Capitalists - own means of production
Wrkers - own their own labor power
Additional criteria:
- Relation to prevailing mode of production: economic interests,
source (not amount) of income.
- Cultural and moral differences: cultural affinity, way of life,
set of social values.
- Organization into political party.
- Class consciousness (awareness of common interest, scientific
understanding of oppression).
- Collective interests antagonistic to another social group.
- Degree of control over life and working conditions.
- Involvement in class struggle.
- Production of surplus value.
For Marx, the proletariat is the only revolutionary class:
- Other classes disappear in the face of modern industry.
- The petit-bourgeoisie and the peasants etc., try to save themselves
from extinction as factions of the middle class. Their actions
can be reactionary because they try to roll back history.

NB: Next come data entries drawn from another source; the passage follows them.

/-- A floating-point operation on one lane: rounding mode, saturation, A, B and the destination. -/
abbrev LaneFn : Type := RMode → Bool → Nat → Nat → Nat → FRes

/-- What a floating-point instruction computes from operands of `n` bits: `f` on every lane of format `k` (13 R242). -/
def laneRes (n : Nat) (k : Fmt) (f : LaneFn) (e : Entry) (c : Csrs) (p q z : Nat) : XRes :=
  let l := (upTo (n / k.width)).map (fun i => f (e.rounding false).1 (e.rounding false).2
    (fld p (k.width * i) k.width) (fld q (k.width * i) k.width) (fld z (k.width * i) k.width))
  { value := packFields k.width (l.map (fun r => r.code)), flags := flagsOf l, csr := c }

/-- Every head will do. -/
def anyHead (_ : Entry) : Bool := true

/-- `i` runs as an A instruction: wherever the activation is ready and `pre` holds, it completes in `post`, from which the
head has gone. -/
def ARuns (i : Instr) (pre : State → Activation → Entry → Prop) (post : State → Activation → Entry → State) : Prop :=
  ∀ (s : State) (a : Activation), Ready s .a a → pre s a (a.headEntry .a) →
    exec i s = .next ((post s a (a.headEntry .a)).finish .a)

/-- `i` reads `rs`, writes `v` to register `d`, and does nothing else. -/
def RegRuns (i : Instr) (rs : List Nat) (d : Nat) (ok : Entry → Bool) (v : Activation → Entry → AReg) : Prop :=
  ARuns i (fun _ a e => Readable a rs ∧ ok e = true) (fun s a e => s.setCur (a.writeReg e.seq d (v a e)))

/-- The activation may send an access or a command: no acquiring load is outstanding, and no message that it sent earlier
still stands in the outbound buffer (06 R109, 09 R168). -/
def Sends (s : State) (a : Activation) : Prop :=
  s.acquiring a.info.id = false ∧ s.curCore.outbound.any (fun o => o.1 == a.info.id) = false

/-- The activation may send a fence or an engine command: no acquiring load is outstanding (06 R109). -/
def Orderly (s : State) (a : Activation) : Prop := s.acquiring a.info.id = false

/-- The activation may put a message into the outbound buffer: no acquiring load is outstanding, an entry is free, and every
older push to outb has landed (08 R136, 09 R168). -/
def SendsMessage (s : State) (a : Activation) : Prop :=
  s.acquiring a.info.id = false ∧ s.curCore.outbound.length < 8 ∧ a.pendingTo .outb = 0 ∧
    a.f.xbuf.any (fun e => decide (e.seq < (a.headEntry .a).seq) && pushesOutb e.word.toNat) = false

/-- A reply capability (09 R165). -/
def IsReply (c : AReg) : Prop :=
  c.tag = true ∧ c.perms = 2 ^ permMSG ∧ c.top = c.base + 1 ∧ c.base < 2 ^ 25

/-- The parked operation at the head of an engine context has issue number `n` (10 R192). -/
def ParkedWith (s : State) (clu id n : Nat) : Prop :=
  ∃ code val c rest, (s.eng clu id).run = .parked code val ∧ (s.eng clu id).queue = c :: rest ∧ c.issue = n

/-- What a release of the activation at scope `p` waits for has come about; with `r` other than 1 there is nothing to wait
for (06 R109, R112; 12 R226). -/
def Ordered (s : State) (a : Activation) (r p : Nat) : Prop :=
  r = 1 → s.released a.info.id p = true ∧
    (p = 5 → (s.cluster s.curClu).wc = [] ∧ s.wcInFlight s.curClu = false)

- During revolutionary upheavals of the past, other classes have
imposed their own conditions of appropriation on society but the
proletarians must abolish their conditions of appropriation to
achieve liberation. The proletarians have nothing of their own
to secure and fortify; they destroy all modes of private appropriation.
"The proletarians cannot become masters of the productive forces
of society, except by abolishing their own previous mode of appropriation,
and thereby also ever other previous mode of appropriation."
- The working class is the numerical majority.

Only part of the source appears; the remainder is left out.